_What you have to do_
Reproduce, from the lines below, exactly the stretch that begins at the line containing "index v. -/" and ends at the line containing "-- ==== Sys2Proof/Machine/Core.lean", both included.
+++
/-- 60_exceptions R124, 30_encoding R67: a transaction while a command is pending does not affect the command: it completes as
if the transaction had not happened, apart from STATUS.ERR, ERRCODE and INTEN. -/
def Obligations.TransactionsDoNotAffectThePendingCommand : Prop :=
  ∀ (s : State) (i : Instr) (off : Nat) (t : Transaction), s.block.seq = .busy i →
    ∃ u u', exec i s = .next u ∧ exec i { s with block := (s.block.transact off t).1 } = .next u' ∧
      u' = { u with block :=
        { u.block with
          err := u'.block.err, errcode := u'.block.errcode
          doneIe := u'.block.doneIe, errIe := u'.block.errIe } }

/-! ### Reset -/

/-- The values 70_reset R136 and 10_state section 7 list for the block after reset, register by register; every array byte is
its draw (10_state R32), which the model numbers by reset event (log 2). Nothing is said of CI, CJ, CSA and CSB (log 4). -/
def Obligations.ResetSetsTheListedValues : Prop :=
  ∀ (p : Parameters) (epoch : Nat),
    let b := Block.reset p epoch
    b.seq = .idle ∧ b.statusWord = 0 ∧ b.readReg .errcode = 0 ∧ b.readReg .inten = 0 ∧ b.readReg .keyLen = 0 ∧
    b.readReg .ivLen = 0 ∧ b.readReg .counter = 0 ∧ b.readReg .nonce = 0 ∧ b.readReg .dataLen = 0 ∧
    b.readReg .selIn = 0 ∧ b.readReg .selPrev = 0 ∧ b.readReg .selOut = 0 ∧ b.readReg .id = 0x58524334 ∧
    b.readReg .caps = BitVec.ofNat 32 p.dataCap ∧ b.irq = false ∧
    ∀ a k, b.byte a k = Config.resetDraw epoch a k

/-- 70_reset R136, R137: a reset event discards a pending command, whether or not its engine step had happened, and leaves a
block just reset, with fresh draws. The exact next state also holds the model's own choices: the draws are numbered by the
next reset event (log 2), CI, CJ, CSA and CSB are those of `Block.reset` (log 4), and the host and BASE stay (log 15). -/
def Obligations.ResetDiscardsThePendingCommand : Prop :=
  ∀ (s : State) (rest : List Move), s.schedule = .reset :: rest →
    step s = .next { s with block := Block.reset s.block.toParameters (s.block.epoch + 1), schedule := rest } ∧
    ∀ i t, s.block.seq = .busy i → exec i s = .next t → t.resetMove.block = s.resetMove.block

/-- 70_reset R138, R140, 20_memory R52: no step but the reset event redraws the arrays or drops a pending command: at any other
step the block goes through at most the host's next transaction, which leaves the command pending, and the step's block is
that one or the one the command's engine step makes of it. No step, the reset event included, changes the configuration, DATA_CAP
and BASE (00_scope R6; logs 5, 6 and 15: the model's choice). -/
def Obligations.OnlyResetDiscardsOrRedraws : Prop :=
  ∀ s t : State, step s = .next t →
    t.block.toParameters = s.block.toParameters ∧
    (s.nextMove.1 ≠ .reset →
      t.block.epoch = s.block.epoch ∧
      ∀ i, s.block.seq = .busy i →
        ∃ b, AfterAtMostOne s b ∧ b.seq = .busy i ∧
          (t.block = b ∨
            ∃ u, exec i { s with block := b } = .next u ∧ t.block = u.block ∧
              t.block.seq = .idle ∧ t.block.done = true))

/-! ### Invariants -/

/-- Every step keeps the invariant: 10_state R39, a checked pending command, canonical arrays, a legal capacity and base. -/
def Obligations.StepKeepsTheInvariant : Prop :=
  ∀ s t : State, s.Inv → step s = .next t → t.Inv

/-- A block just reset, of any legal capacity at any aligned base, with any script and schedule, meets the invariant, and so
does the machine's own reset state (whose capacity and base are the model's choice, logs 5 and 6). -/
def Obligations.ResetMeetsTheInvariant : Prop :=
  (∀ (p : Parameters) (epoch : Nat) (m : Master) (schedule : List Move),
    1 ≤ p.dataCap → p.dataCap ≤ 4096 → p.base % 0x2000 = 0 → State.Inv ⟨Block.reset p epoch, m, schedule⟩) ∧
  State.reset.Inv

/-- 10_state R39: the six items hold in every reachable state of the block, whatever the host runs. -/
def Obligations.ReachableStatesAreConsistent : Prop :=
  ∀ b : Block, b.Reachable →
    (b.isBusy = true → b.done = false) ∧
    (b.tv = true → b.table.Permutation (b.draw .table)) ∧
    (b.ctx ≠ .none → b.tv = true) ∧
    (b.ctx = .std → b.work.Permutation (b.draw .work)) ∧
    b.statusWord.toNat / 16 % 4 ≠ 3 ∧
    (b.err = false → b.errcode = 0)

/-- 60_exceptions R119: codes 9 to 255 are never produced: every step keeps ERRCODE at most 8, and 0 while ERR = 0. -/
def Obligations.StepKeepsErrcodeLegal : Prop :=
  ∀ s t : State, (s.block.errcode.toNat ≤ 8 ∧ (s.block.err = false → s.block.errcode = 0)) → step s = .next t →
    t.block.errcode.toNat ≤ 8 ∧ (t.block.err = false → t.block.errcode = 0)

/-- 44_table_management R115: TV goes to 1 only at a step that performs SCHEDULE or TCOMMIT, and to 0 only at reset or a
host write to the TABLE window while BUSY = 0. -/
def Obligations.TableValidChangesOnlyAtItsEvents : Prop :=
  ∀ s t : State, step s = .next t →
    (s.block.tv = false → t.block.tv = true →
      t.block.seq = .idle ∧ t.block.done = true ∧
      ∃ i, (i = .schedule ∨ i = .tcommit) ∧ (s.block.seq = .busy i ∨ s.presentedCommand = some i)) ∧
    (s.block.tv = true → t.block.tv = false →
      s.nextMove.1 = .reset ∨
      (s.block.seq = .idle ∧ t.block.ctx = .none ∧
        ∃ addr n v, s.master.current = some (.write addr n v) ∧ s.block.base + 0x300 ≤ addr ∧ addr < s.block.base + 0x400))

/-- 10_state R38, 70_reset R146: CTX changes only to NONE, at reset, a TABLE write or SCHEDULE, to STD at CRYPT, or to SIMPLE at
SCRYPT; each of the commands is one that was pending or is presented at this step, and completes. -/
def Obligations.ContextChangesOnlyAtItsEvents : Prop :=
  ∀ s t : State, step s = .next t → t.block.ctx ≠ s.block.ctx →
    (t.block.ctx = .none ∧
      (s.nextMove.1 = .reset ∨
       (s.block.seq = .idle ∧
        ∃ addr n v, s.master.current = some (.write addr n v) ∧ s.block.base + 0x300 ≤ addr ∧ addr < s.block.base + 0x400))) ∨
    (t.block.seq = .idle ∧ t.block.done = true ∧
      ∃ i, (s.block.seq = .busy i ∨ s.presentedCommand = some i) ∧
        (i = .schedule ∧ t.block.ctx = .none ∨ i = .crypt ∧ t.block.ctx = .std ∨ i = .scrypt ∧ t.block.ctx = .simple))

/-- 10_state R37, R38, 00_scope R12: WORK and the context registers are observable only through the commands their context
mode lets read them. Two machines that differ in nothing else go on in step: same replies, same record, same interrupt line,
and they still differ in nothing else. -/
def Obligations.HiddenStateStaysHidden : Prop :=
  ∀ (s : State) (c : Block) (t : State), s.Inv → Alike s.block c → step s = .next t →
    ∃ d : Block, step { s with block := c } = .next { t with block := d } ∧ Alike t.block d ∧ d.irq = t.block.irq
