-- ==== Sys2Proof/Laws/Memory.lean ====
section
/-! SUPPORT. Byte arrays: a read after a write, the canonical form, swaps, and arrays as parts of the block. -/

namespace Sys2Proof.Machine

@[simp] theorem Memory.get_nil (k : Nat) : Memory.get [] k = none := rfl

theorem Memory.get_cons (i : Nat) (v : Byte) (m : Memory) (k : Nat) :
    Memory.get ((i, v) :: m) k = if k = i then some v else m.get k := rfl

/-- What a write does to every index. -/
theorem Memory.get_put (m : Memory) (k : Nat) (v : Byte) (x : Nat) :
    (m.put k v).get x = if x = k then some v else m.get x := by
  induction m with
  | nil => rfl
  | cons c m ih =>
    obtain ⟨i, w⟩ := c
    simp only [Memory.put]
    split
    · rfl
    · split
      · subst k
        simp only [Memory.get_cons]
        split <;> rfl
      · simp only [Memory.get_cons, ih]
        grind

@[simp] theorem Memory.get_put_same (m : Memory) (k : Nat) (v : Byte) : (m.put k v).get k = some v := by
  simp [Memory.get_put]

theorem Memory.get_put_other (m : Memory) (k : Nat) (v : Byte) {x : Nat} (h : x ≠ k) :
    (m.put k v).get x = m.get x := by simp [Memory.get_put, h]

/-- What a write does to every read. -/
theorem Memory.read_put (m : Memory) (draw : Nat → Byte) (k : Nat) (v : Byte) (x : Nat) :
    (m.put k v).read draw x = if x = k then v else m.read draw x := by
  simp only [Memory.read, Memory.get_put]
  split <;> rfl

@[simp] theorem Memory.read_put_same (m : Memory) (draw : Nat → Byte) (k : Nat) (v : Byte) :
    (m.put k v).read draw k = v := by simp [Memory.read_put]

theorem Memory.read_put_other (m : Memory) (draw : Nat → Byte) (k : Nat) (v : Byte) {x : Nat} (h : x ≠ k) :
    (m.put k v).read draw x = m.read draw x := by simp [Memory.read_put, h]

@[simp] theorem Memory.read_nil (draw : Nat → Byte) (k : Nat) : Memory.read [] draw k = draw k := rfl

/-- What a swap does to every read (00_scope R9). -/
theorem Memory.read_swap (m : Memory) (draw : Nat → Byte) (x y k : Nat) :
    (m.swap draw x y).read draw k =
      if k = y then m.read draw x else if k = x then m.read draw y else m.read draw k := by
  simp only [Memory.swap, Memory.read_put]

/-- A swap of an index with itself changes no byte (00_scope R9). -/
@[simp] theorem Memory.read_swap_self (m : Memory) (draw : Nat → Byte) (x k : Nat) :
    (m.swap draw x x).read draw k = m.read draw k := by
  rw [Memory.read_swap]; split <;> simp_all

/-- Every index a write lists is the written one or was listed. -/
theorem Memory.mem_put {m : Memory} {k : Nat} {v : Byte} {c : Host.Cell} (h : c ∈ m.put k v) : c = (k, v) ∨ c ∈ m := by
  induction m with
  | nil => left; simpa [Memory.put] using h
  | cons d m ih =>
    obtain ⟨i, w⟩ := d
    simp only [Memory.put] at h
    split at h
    · simpa using h
    · split at h
      · rcases List.mem_cons.mp h with h | h
        · exact .inl h
        · exact .inr (List.mem_cons_of_mem _ h)
      · rcases List.mem_cons.mp h with h | h
        · exact .inr (h ▸ List.mem_cons_self)
        · exact (ih h).imp id (List.mem_cons_of_mem _)

/-- A write keeps the canonical form. -/
theorem Memory.wf_put {m : Memory} (h : m.wf) (k : Nat) (v : Byte) : (m.put k v).wf := by
  induction m with
  | nil => simp [Memory.put]
  | cons d m ih =>
    obtain ⟨i, w⟩ := d
    have hm := List.pairwise_cons.mp h
    simp only [Memory.put]
    split
    · rename_i hk
      refine List.pairwise_cons.mpr ⟨?_, h⟩
      intro c hc
      rcases List.mem_cons.mp hc with rfl | hc
      · exact hk
      · exact Nat.lt_trans hk (hm.1 c hc)
    · split
      · rename_i hk
        subst hk
        exact List.pairwise_cons.mpr ⟨hm.1, hm.2⟩
      · rename_i h1 h2
        refine List.pairwise_cons.mpr ⟨?_, ih hm.2⟩
        intro c hc
        rcases Memory.mem_put hc with rfl | hc
        · show i < k
          omega
        · exact hm.1 c hc

/-- A write below the size lists no index beyond it. -/
theorem Memory.within_put {m : Memory} {size : Nat} (h : m.within size) {k : Nat} (hk : k < size) (v : Byte) :
    (m.put k v).within size := by
  intro c hc
  rcases Memory.mem_put hc with rfl | hc
  · exact hk
  · exact h c hc

theorem Memory.wf_nil : Memory.wf [] := List.Pairwise.nil

theorem Memory.within_nil (size : Nat) : Memory.within [] size := by intro c hc; cases hc

theorem Memory.wf_swap {m : Memory} (h : m.wf) (draw : Nat → Byte) (x y : Nat) : (m.swap draw x y).wf :=
  Memory.wf_put (Memory.wf_put h _ _) _ _

theorem Memory.within_swap {m : Memory} {size : Nat} (h : m.within size) (draw : Nat → Byte) {x y : Nat}
    (hx : x < size) (hy : y < size) : (m.swap draw x y).within size :=
  Memory.within_put (Memory.within_put h hx _) hy _

/-- An index below every listed one is unlisted. -/
theorem Memory.get_eq_none_of_lt {m : Memory} {k : Nat} (h : ∀ c ∈ m, k < c.1) : m.get k = none := by
  induction m with
  | nil => rfl
  | cons d m ih =>
    obtain ⟨i, w⟩ := d
    have hk : k < i := h (i, w) List.mem_cons_self
    rw [Memory.get_cons, if_neg (by omega), ih fun c hc => h c (List.mem_cons_of_mem _ hc)]

/-- Two arrays in canonical form that list the same bytes are the same data. -/
theorem Memory.ext_of_wf {m n : Memory} (hm : m.wf) (hn : n.wf) (h : ∀ k, m.get k = n.get k) : m = n := by
  induction m generalizing n with
  | nil =>
    cases n with
    | nil => rfl
    | cons d n =>
      have := h d.1
      rw [Memory.get_nil, Memory.get_cons, if_pos rfl] at this
      cases this
  | cons c m ih =>
    obtain ⟨i, v⟩ := c
    cases n with
    | nil =>
      have := h i
      rw [Memory.get_cons, if_pos rfl, Memory.get_nil] at this
      cases this
    | cons d n =>
      obtain ⟨j, w⟩ := d
      have hm' := List.pairwise_cons.mp hm
      have hn' := List.pairwise_cons.mp hn
      have hij : i = j := by
        have h1 := h i
        have h2 := h j
        rw [Memory.get_cons, if_pos rfl, Memory.get_cons] at h1
        rw [Memory.get_cons, Memory.get_cons, if_pos rfl] at h2
        by_contra hne
        rw [if_neg hne] at h1
        rw [if_neg (Ne.symm hne)] at h2
        rcases Nat.lt_or_gt_of_ne hne with hlt | hgt
        · rw [Memory.get_eq_none_of_lt fun c hc => Nat.lt_trans hlt (hn'.1 c hc)] at h1
          cases h1
        · rw [Memory.get_eq_none_of_lt fun c hc => Nat.lt_trans hgt (hm'.1 c hc)] at h2
          cases h2
      subst hij
      have hv : v = w := by
        have := h i
        rw [Memory.get_cons, if_pos rfl, Memory.get_cons, if_pos rfl] at this
        exact Option.some.inj this
      subst hv
      congr 1
      refine ih hm'.2 hn'.2 fun k => ?_
      have hk := h k
      rw [Memory.get_cons, Memory.get_cons] at hk
      by_cases hki : k = i
      · subst hki
        rw [Memory.get_eq_none_of_lt hm'.1, Memory.get_eq_none_of_lt hn'.1]
      · rwa [if_neg hki, if_neg hki] at hk

@[simp] theorem Block.arr_setArr_same (b : Block) (a : Arr) (m : Memory) : (b.setArr a m).arr a = m := by
  cases a <;> rfl

theorem Block.arr_setArr_other (b : Block) {a c : Arr} (m : Memory) (h : c ≠ a) : (b.setArr a m).arr c = b.arr c := by
  cases a <;> cases c <;> first | rfl | exact absurd rfl h

@[simp] theorem Block.epoch_setArr (b : Block) (a : Arr) (m : Memory) : (b.setArr a m).epoch = b.epoch := by
  cases a <;> rfl

@[simp] theorem Block.toParameters_setArr (b : Block) (a : Arr) (m : Memory) :
    (b.setArr a m).toParameters = b.toParameters := by
  cases a <;> rfl

@[simp] theorem Block.dataCap_setArr (b : Block) (a : Arr) (m : Memory) : (b.setArr a m).dataCap = b.dataCap := by
  cases a <;> rfl

@[simp] theorem Block.arrSize_setArr (b : Block) (a c : Arr) (m : Memory) : (b.setArr a m).arrSize c = b.arrSize c := by
  cases a <;> cases c <;> rfl

@[simp] theorem Block.draw_setArr (b : Block) (a c : Arr) (m : Memory) : (b.setArr a m).draw c = b.draw c := by
  cases a <;> rfl

/-- After reset every array is in canonical form: nothing is listed (70_reset R136). -/
theorem Block.reset_arr_wf (p : Parameters) (epoch : Nat) (a : Arr) : ((Block.reset p epoch).arr a).wf := by
  cases a <;> exact Memory.wf_nil

theorem State.reset_arr_wf (a : Arr) : (State.reset.block.arr a).wf := Block.reset_arr_wf _ _ a

/-- What `A[k] <- v` does to every byte of every array. -/
theorem Block.byte_setByte (b : Block) (a c : Arr) (k x : Nat) (v : Byte) :
    (b.setByte a k v).byte c x = if c = a ∧ x = k then v else b.byte c x := by
  by_cases hc : c = a
  · subst hc
    simp only [Block.byte, Block.setByte, Block.arr_setArr_same, Block.draw_setArr, Memory.read_put, true_and]
  · simp only [Block.byte, Block.setByte, Block.draw_setArr, Block.arr_setArr_other b _ hc, hc, false_and, if_false]

end Sys2Proof.Machine
end

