-- ==== Sys2Proof/Tests/Slice0.lean ====
section
/-! SUPPORT. Small tests, each with the rule or the table of spec/ its expected value comes from, and a witness for the
hypotheses of each statement: `witness_<Name>` meets those of `Obligations.<Name>`. -/

namespace Sys2Proof.Tests

open Sys2Proof.Machine Sys2Proof.Spec

/-! ### Well-formedness: each check refuses an ill-formed term -/

theorem test_wf_refuses_reserved_bits : (CommandFields.mk 3 0 1).reservedClear = false := by decide
theorem test_wf_refuses_opcode_zero : (CommandFields.mk 0 0 0).opcodeKnown = false := by decide
theorem test_wf_refuses_opcode_six : (CommandFields.mk 6 0 0).opcodeKnown = false := by decide
theorem test_wf_refuses_tcommit_continuation : (CommandFields.mk 5 1 0).continuationAllowed = false := by decide
theorem test_wf_refuses_their_words :
    [CommandFields.mk 3 0 1, .mk 0 0 0, .mk 6 0 0, .mk 5 1 0].all (fun f => !f.wf) = true := by decide
theorem test_wf_accepts_every_command (i : Instr) : i.wf = true := by cases i <;> decide
theorem test_wf_refuses_three_byte_read : (ScriptOp.read 0x300 3).sizeOk = false := by decide
theorem test_wf_refuses_eight_byte_write : (ScriptOp.write 0x300 8 0).sizeOk = false := by decide
theorem test_wf_refuses_branch_past_the_end : scriptWf [.bnz 0x00C 1 2] = false := by decide
theorem test_wf_accepts_a_poll : scriptWf [.bnz 0x00C 1 0, .read 0x300 1] = true := by decide

/-! ### Decoding: words written out from 30_encoding R61 and R62 (RSV, CONT, OP) -/

theorem test_decode_select : decode 0b00000000000000000000000_0_00000001 = .command .select := by decide
theorem test_decode_schedule : decode 0b00000000000000000000000_0_00000010 = .command .schedule := by decide
theorem test_decode_crypt : decode 0b00000000000000000000000_0_00000011 = .command .crypt := by decide
theorem test_decode_crypt_cont : decode 0b00000000000000000000000_1_00000011 = .command .cryptCont := by decide
theorem test_decode_scrypt : decode 0b00000000000000000000000_0_00000100 = .command .scrypt := by decide
theorem test_decode_scrypt_cont : decode 0b00000000000000000000000_1_00000100 = .command .scryptCont := by decide
theorem test_decode_tcommit : decode 0b00000000000000000000000_0_00000101 = .command .tcommit := by decide
theorem test_decode_table_word_is_little_endian : decodeTableWord 32 0x00000103 = some .cryptCont := by decide
theorem test_decode_lanes : decodeBytes [0x04, 0x01, 0x00, 0x00] = .command .scryptCont := by decide
theorem test_decode_narrow_write : decodeBytes [0x01] = .refused .notOneWord := by decide

/-- 30_encoding R64 and 95_test_vectors section 8.1: reserved words. -/
theorem test_decode_reserved :
    ([0x00000000, 0x00000006, 0x000000FF, 0x00000101, 0x00000102, 0x00000105, 0x00000203, 0x80000003] : List Word).all
      (fun w => (decode w).instr? == none) = true := by decide

theorem test_encode (i : Instr) : decode (encode i) = .command i := by cases i <;> decide

/-! ### Helpers -/

/-- The machine with block `b`, no script and no schedule. -/
def machine (b : Block) : State := ⟨b, Master.empty, []⟩

/-- The machine with block `b`, running `script`, with `schedule` to come. -/
def scripted (b : Block) (script : List ScriptOp) (schedule : List Move) : State :=
  ⟨b, { Master.empty with script := script }, schedule⟩

/-- A block just reset, with capacity 4 at base 0. -/
def fresh : Block := Block.reset { dataCap := 4, base := 0 } 0

/-- The permutation with v at index v. -/
def identity : Memory := (List.range 256).map fun k => (k, BitVec.ofNat 8 k)

/-- The block of an outcome, if it goes on. -/
def blockOf : Host.Outcome State Fault Refusal → Option Block
  | .next s => some s.block
  | _       => none
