-- ==== Sys2Proof/Machine/Core.lean ====
section
/-! DEFINITION. The machine as the host sees it. -/

def Sys2Proof.core : Host.Core :=
  { State := Sys2Proof.Machine.State
    Fault := Sys2Proof.Machine.Fault
    Refusal := Sys2Proof.Machine.Refusal
    step := Sys2Proof.Machine.step
    reset := Sys2Proof.Machine.State.reset }
end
+++
_The answer_
/-- The permutation with v at index v. -/
def identity : Memory := (List.range 256).map fun k => (k, BitVec.ofNat 8 k)

/-- The block of an outcome, if it goes on. -/
def blockOf : Host.Outcome State Fault Refusal → Option Block
  | .next s => some s.block
  | _       => none
-- ==== Sys2Proof/Machine/Core.lean ====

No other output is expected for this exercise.